Queens College hosts annual Kristallnacht commemoration

The Island Now
From left, Arnold Franklin, Director Queens College Center for Jewish Studies; Noah Isenberg, Professor & Keynote Speaker; Félix V. Matos Rodríguez, President of Queens College; and Michael Resnick, President of Sinai Chapels (Photo by Leo Correa).

In the Sinai Chapel-sponsored presentation, Holocaust survivors and their family members lit remembrance candles in a commitment to combat anti-semitism.

This was Queens College’s annual Kristallnacht commemoration, presented by the Center for Jewish Studies at Queens College and Sinai Chapels of Fresh Meadows, to recommit to combating anti-Semitism and hatred.

The keynote address, “’Casablanca,’ the Refugee Question, and the Fateful Summer of 1938,” by Noah Isenberg, included clips from the popular film starring Humphrey Bogart and Ingrid Bergman.

The program, which was free and open to the public, included a candle-lighting ceremony with Holocaust survivors and family members of the subsequent generations. There was also a multicultural invocation and audiovisual and musical interludes, including performances by Townsend Harris High School students, and Sara Kahan, who performed the national anthem. 

Sinai Chapels President Michael Resnick was recognized for his many years of support of this event and the Center for Jewish Studies at Queens College.

Noah Isenberg is professor of culture and media and director of the Screen Studies program at the New School’s Eugene Lang College of Liberal Arts in New York City. His latest book is “We’ll Always Have ‘Casablanca’: The Life, Legend, and Afterlife of Hollywood’s Most Beloved Movie.”

Isenberg is also the author of the critically acclaimed biography “Edgar G. Ulmer: A Filmmaker at the Margins,” and a recipient of grants and fellowships from the National Endowment for the Humanities, the Fulbright Commission, the International Research Center for Cultural Studies in Vienna, and the Alexander von Humboldt Foundation.

In aiming to be the premier community resource for Jewish intellectual endeavor in the Queens-Long Island area, the Center for Jewish Studies at Queens College has become one of the best-known in the country.
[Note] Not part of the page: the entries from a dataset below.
/-- R126: products in the two fields, from the S-box and the matrices' definitions: `{53} • {CA} = {01}`, and
`x^7 •' x` reduces to the low bits of 0x11D. -/
theorem test_field_products : groestlMul 0x53 0xCA = 0x01 ∧ whirlpoolMul 0x80 0x02 = 0x1D := by decide

/-! ## Witnesses: states and operands that meet the hypotheses of the statements -/

/-- Engine 0 of `withCtx`. -/
theorem engine_withCtx (c : Ctx) : (withCtx c).engines[(withCtx c).port]? = some (engineOf c) := rfl

theorem witness_EncodeThenDecode : (Instr.update 5 [0xA8]).wf = true ∧ (Instr.update 0 []).wf = true := by decide

/-- One record for each clause of R75, at the ends of its range. -/
theorem witness_IllegalCommands :
    State.reset.engines[State.reset.port]? = some Engine.reset ∧
      decodeCommand ⟨0x00000000, 0, []⟩ = .error (.reservedOpcode 0) ∧
      decodeCommand ⟨0x07000000, 0, []⟩ = .error (.reservedOpcode 7) ∧
      decodeCommand ⟨0xFF000000, 0, []⟩ = .error (.reservedOpcode 0xFF) ∧
      decodeCommand ⟨0x02000001, 0, []⟩ = .error (.reservedBits 2) ∧
      decodeCommand ⟨0x03800000, 0, []⟩ = .error (.reservedBits 3) ∧
      decodeCommand ⟨0x04000001, 0, []⟩ = .error (.reservedBits 4) := ⟨rfl, by decide⟩

/-- A word that completes a command, words that complete an illegal record (a reserved opcode at both ends of its ranges,
a FINAL and a DROP with a reserved bit set), and one that completes none. -/
theorem witness_StepRunsTheDecodedInstruction :
    (withInput [.word 1 0x04000000]).engines[1]? = some Engine.reset ∧
      rxStep Engine.reset.rx 0x04000000 = (Rx.reset, some ⟨0x04000000, 0, []⟩) ∧
      decodeCommand ⟨0x04000000, 0, []⟩ = .ok .drop ∧
      (∀ q ∈ [((0x00000000 : Word), DecodeError.reservedOpcode 0), (0x07000000, .reservedOpcode 7),
          (0xFF000000, .reservedOpcode 0xFF), (0x03000001, .reservedBits 3), (0x04800000, .reservedBits 4)],
        rxStep Engine.reset.rx q.1 = (Rx.reset, some ⟨q.1, 0, []⟩) ∧
          decodeCommand ⟨q.1, 0, []⟩ = .error q.2) ∧
      rxStep Engine.reset.rx 0x02000000 = ({ Rx.reset with hdr := 0x02000000, phase := .lenLo }, none) :=
  ⟨rfl, by decide, by decide, by decide, by decide⟩

theorem witness_WireRunsEncodedCommand :
    (Instr.update 24 [0x61, 0x62, 0x63]).wf = true ∧
      (withInput ((encode (.update 24 [0x61, 0x62, 0x63])).map (HostEvent.word 1) ++ [.resetAll])).engines[1]? =
        some Engine.reset ∧
      Engine.reset.rx.phase = .hdr := ⟨by decide, rfl, rfl⟩

theorem witness_WireAndRecordFormsAgree :
    Rx.reset.phase = .hdr ∧
      ∀ c ∈ [Command.mk 0x02000001 5 [0xA8], ⟨0xFF000000, 0, []⟩], c.wf = true := by decide

/-- An illegal UPDATE with a payload word, and one with none. -/
theorem witness_IllegalUpdateConsumesItsPayload :
    (withInput ((0x02000001 :: 8 :: 0 :: [0x03000000]).map (HostEvent.word 0) ++ [])).engines[0]? =
        some Engine.reset ∧
      Engine.reset.rx.phase = .hdr ∧ (0x02000001 : Word).extractLsb' 24 8 = 2 ∧
      (0x02000001 : Word).extractLsb' 0 24 ≠ 0 ∧
      [(0x03000000 : Word)].length = (((8 : Word).toNat + 2 ^ 32 * (0 : Word).toNat + 7) / 8 + 3) / 4 ∧
      ([] : List Word).length = (((0 : Word).toNat + 2 ^ 32 * (0 : Word).toNat + 7) / 8 + 3) / 4 :=
  ⟨rfl, rfl, by decide, by decide, by decide, by decide⟩

/-- An UPDATE cut after its first word, and before its last. -/
theorem witness_IncompleteUpdateWaits :
    (withInput ([0x02000000, 24, 0].map (HostEvent.word 0))).engines[0]? = some Engine.reset ∧
      Engine.reset.rx.phase = .hdr ∧ (Command.mk 0x02000000 24 [0x61, 0x62, 0x63]).wf = true ∧
      opcField (Command.mk 0x02000000 24 [0x61, 0x62, 0x63]).hdr = 2 ∧
      [(0x02000000 : Word)] <+: (Command.mk 0x02000000 24 [0x61, 0x62, 0x63]).words ∧
      [(0x02000000 : Word), 24, 0] <+: (Command.mk 0x02000000 24 [0x61, 0x62, 0x63]).words ∧
      [(0x02000000 : Word), 24, 0] ≠ (Command.mk 0x02000000 24 [0x61, 0x62, 0x63]).words :=
  ⟨rfl, rfl, by decide, by decide, ⟨[24, 0, 0x00636261], by decide⟩, ⟨[0x00636261], by decide⟩, by decide⟩

theorem witness_ResetValues : Engine.reset ∈ (State.resetWith { Config.default with nEngines := 1 }).engines := by
  simp

theorem witness_ResetSignal :
    (withInput [.reset 1]).engines[1]? = some Engine.reset ∧ (withInput [.resetAll]).input = [.resetAll] :=
  ⟨rfl, rfl⟩

theorem witness_ResetAndDrop :
    (withCtx (live 2 256 64 3 7 5)).engines[(withCtx (live 2 256 64 3 7 5)).port]? =
        some (engineOf (live 2 256 64 3 7 5)) ∧
      rxStep Rx.reset 0x04000000 = (Rx.reset, some ⟨0x04000000, 0, []⟩) := ⟨rfl, by decide⟩

/-- Every family, at its largest digest, and Groestl at its smallest. -/
theorem witness_InitStartsFreshContext :
    State.reset.engines[State.reset.port]? = some Engine.reset ∧
      (∀ f ∈ Family.all, f ∈ State.reset.cfg.algSupported ∧
        legalDlen f (BitVec.ofNat 16 (maxDlen f)).toNat = true) ∧
      legalDlen .groestl (8 : BitVec 16).toNat = true := ⟨rfl, by decide, by decide⟩

/-- A code outside the registry, a supported code with length 0, and one with an illegal length. -/
theorem witness_InitErrors :
    State.reset.engines[State.reset.port]? = some Engine.reset ∧
      (∀ f ∈ State.reset.cfg.algSupported, (0x0A : BitVec 8) ≠ familyCode f) ∧
      (∀ f ∈ State.reset.cfg.algSupported, (0x00 : BitVec 8) ≠ familyCode f) ∧
      Family.blake ∈ State.reset.cfg.algSupported ∧ (1 : BitVec 8) = familyCode .blake ∧
      legalDlen .blake (160 : BitVec 16).toNat = false := ⟨rfl, by decide⟩

/-- Each of the four clauses, and both reasons of the last. -/
theorem witness_UpdateErrors :
    ([0x61] : Bytes).length = ((8 : BitVec 64).toNat + 7) / 8 ∧ Ctx.reset.state = .idle ∧
      ({ Ctx.reset with state := .finalized } : Ctx).state = .finalized ∧ (live 2 256 64 0 0 5).state = .tail ∧
      (live 1 256 64 0 0 0).state = .active ∧ variantOf 1 256 = some (paramsOf .blake 256) ∧
      ([0x30] : Bytes).length = ((4 : BitVec 64).toNat + 7) / 8 ∧ (4 : BitVec 64).toNat % 8 ≠ 0 ∧
      (paramsOf .blake 256).family ≠ .groestl ∧ variantOf 2 256 = some (paramsOf .groestl 256) ∧
      ({ Config.default with partialBitFamilies := .none } : Config).partialBitFamilies = .none := by decide

/-- BLAKE-256 one byte below its limit 2^64: 8 bits more are too many; and the state before, where they fit. -/
theorem witness_UpdateLengthLimit :
    (withCtx (live 1 256 64 (2 ^ 55 - 1) 63 0)).engines[(0 : Nat)]? =
        some (engineOf (live 1 256 64 (2 ^ 55 - 1) 63 0)) ∧
      ([0x61] : Bytes).length = ((8 : BitVec 64).toNat + 7) / 8 ∧
      (live 1 256 64 (2 ^ 55 - 1) 63 0).state = .active ∧
      variantOf (live 1 256 64 (2 ^ 55 - 1) 63 0).alg (live 1 256 64 (2 ^ 55 - 1) 63 0).dlen =
        some (paramsOf .blake 256) ∧
      (8 : BitVec 64).toNat % 8 = 0 ∧
      2 ^ 64 ≤ (live 1 256 64 (2 ^ 55 - 1) 63 0).msgBits.toNat + 8 ∧
      (live 1 256 64 (2 ^ 55 - 1) 62 0).msgBits.toNat + 8 < 2 ^ 64 :=
  ⟨rfl, rfl, rfl, rfl, rfl, by decide +kernel, by decide +kernel⟩

/-- Live contexts of Groestl-256: empty, one byte short of a block, and in TAIL after a whole block. -/
theorem live_groestl_empty : LiveCtx Config.default (live 2 256 64 0 0 0) (paramsOf .groestl 256) :=
  ⟨by decide, by decide, by decide, by decide, by decide, by decide⟩

theorem live_groestl_full : LiveCtx Config.default (live 2 256 64 1 63 0) (paramsOf .groestl 256) :=
  ⟨by decide, by decide, by decide, by decide, by decide, by decide⟩

theorem live_groestl_tail : LiveCtx Config.default (live 2 256 64 1 55 5) (paramsOf .groestl 256) :=
  ⟨by decide, by decide, by decide, by decide, by decide, by decide⟩

/-- A live context of every other family, at the threshold of R99 or at the end of its block. -/
theorem live_blake : LiveCtx Config.default (live 1 256 64 1 55 0) (paramsOf .blake 256) :=
  ⟨by decide, by decide, by decide, by decide, by decide, by decide⟩

theorem live_blake_two_blocks : LiveCtx Config.default (live 1 512 128 0 112 0) (paramsOf .blake 512) :=
  ⟨by decide, by decide, by decide, by decide, by decide, by decide⟩

theorem live_rmd320 : LiveCtx Config.default (live 3 320 64 0 56 0) (paramsOf .rmd320 320) :=
  ⟨by decide, by decide, by decide, by decide, by decide, by decide⟩

theorem live_whirlpool : LiveCtx Config.default (live 4 512 64 0 31 0) (paramsOf .whirlpool 512) :=
  ⟨by decide, by decide, by decide, by decide, by decide, by decide⟩

theorem live_jh : LiveCtx Config.default (live 5 384 64 2 1 0) (paramsOf .jh 384) :=
  ⟨by decide, by decide, by decide, by decide, by decide, by decide⟩

theorem live_lsh256 : LiveCtx Config.default (live 6 224 128 0 127 0) (paramsOf .lsh256 224) :=
  ⟨by decide, by decide, by decide, by decide, by decide, by decide⟩

theorem live_lsh512 : LiveCtx Config.default (live 7 512 256 1 255 0) (paramsOf .lsh512 512) :=
  ⟨by decide, by decide, by decide, by decide, by decide, by decide⟩

theorem live_crc32 : LiveCtx Config.default (live 8 32 1 9 0 0) (paramsOf .crc32 32) :=
  ⟨by decide, by decide, by decide, by decide, by decide, by decide⟩

theorem live_cksum : LiveCtx Config.default (live 9 32 1 0 0 0) (paramsOf .cksum 32) :=
  ⟨by decide, by decide, by decide, by decide, by decide, by decide⟩

/-- A whole byte that fills a block, and a partial byte after it. -/
theorem witness_UpdateAbsorbsBlockwise :
    (withCtx (live 2 256 64 1 63 0)).engines[(0 : Nat)]? = some (engineOf (live 2 256 64 1 63 0)) ∧
      ([0x61, 0xE0] : Bytes).length = ((11 : BitVec 64).toNat + 7) / 8 ∧
      (live 2 256 64 1 63 0).state = .active ∧ (live 2 256 64 1 63 0).partialBits = 0 ∧
      LiveCtx Config.default (live 2 256 64 1 63 0) (paramsOf .groestl 256) ∧ (11 : BitVec 64).toNat % 8 ≠ 0 ∧
      acceptsPartial Config.default (paramsOf .groestl 256).family = true ∧
      withinLimit (paramsOf .groestl 256) ((live 2 256 64 1 63 0).msgBits.toNat + 11) = true :=
  ⟨rfl, by decide, by decide, by decide, live_groestl_full, by decide, by decide, by decide⟩

theorem witness_EmptyUpdateChangesNothing :
    (withCtx (live 2 256 64 1 63 0)).engines[(0 : Nat)]? = some (engineOf (live 2 256 64 1 63 0)) ∧
      (live 2 256 64 1 63 0).state = .active ∧
      LiveCtx (withCtx (live 2 256 64 1 63 0)).cfg (live 2 256 64 1 63 0) (paramsOf .groestl 256) :=
  ⟨rfl, by decide, live_groestl_full⟩

theorem witness_UpdateIgnoresLowBits :
    ([0xA8] : Bytes).length = ([0xAF] : Bytes).length ∧ ([0xA8] : Bytes) ≠ [0xAF] ∧
      (∀ i, i < (5 : BitVec 64).toNat / 8 → ([0xA8] : Bytes)[i]? = ([0xAF] : Bytes)[i]?) ∧
      ∀ j < 8, 8 - (5 : BitVec 64).toNat % 8 ≤ j → (0xA8 : Byte).getLsbD j = (0xAF : Byte).getLsbD j :=
  ⟨rfl, by decide, fun i hi => by simp at hi, by decide⟩

/-- ACTIVE and TAIL. -/
theorem witness_FinalEmitsDigest :
    (live 1 256 64 1 55 0).state = .active ∧ (live 2 256 64 1 55 5).state = .tail ∧
      variantOf (live 1 256 64 1 55 0).alg (live 1 256 64 1 55 0).dlen = some (paramsOf .blake 256) ∧
      variantOf (live 2 256 64 1 55 5).alg (live 2 256 64 1 55 5).dlen = some (paramsOf .groestl 256) := by decide

theorem witness_FinalErrors :
    (engineOf Ctx.reset).ctx.state = .idle ∧
      (engineOf { Ctx.reset with state := .finalized }).ctx.state = .finalized := by decide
Through its outreach and research exploring the more than three millennia of Jewish civilization, the center bridges Queens College’s academic Jewish studies program and the community. Its attractive educational and spirited cultural programs on campus— lectures, symposia, conferences, film festivals, and artistic performances— are all open to the public, most at no cost.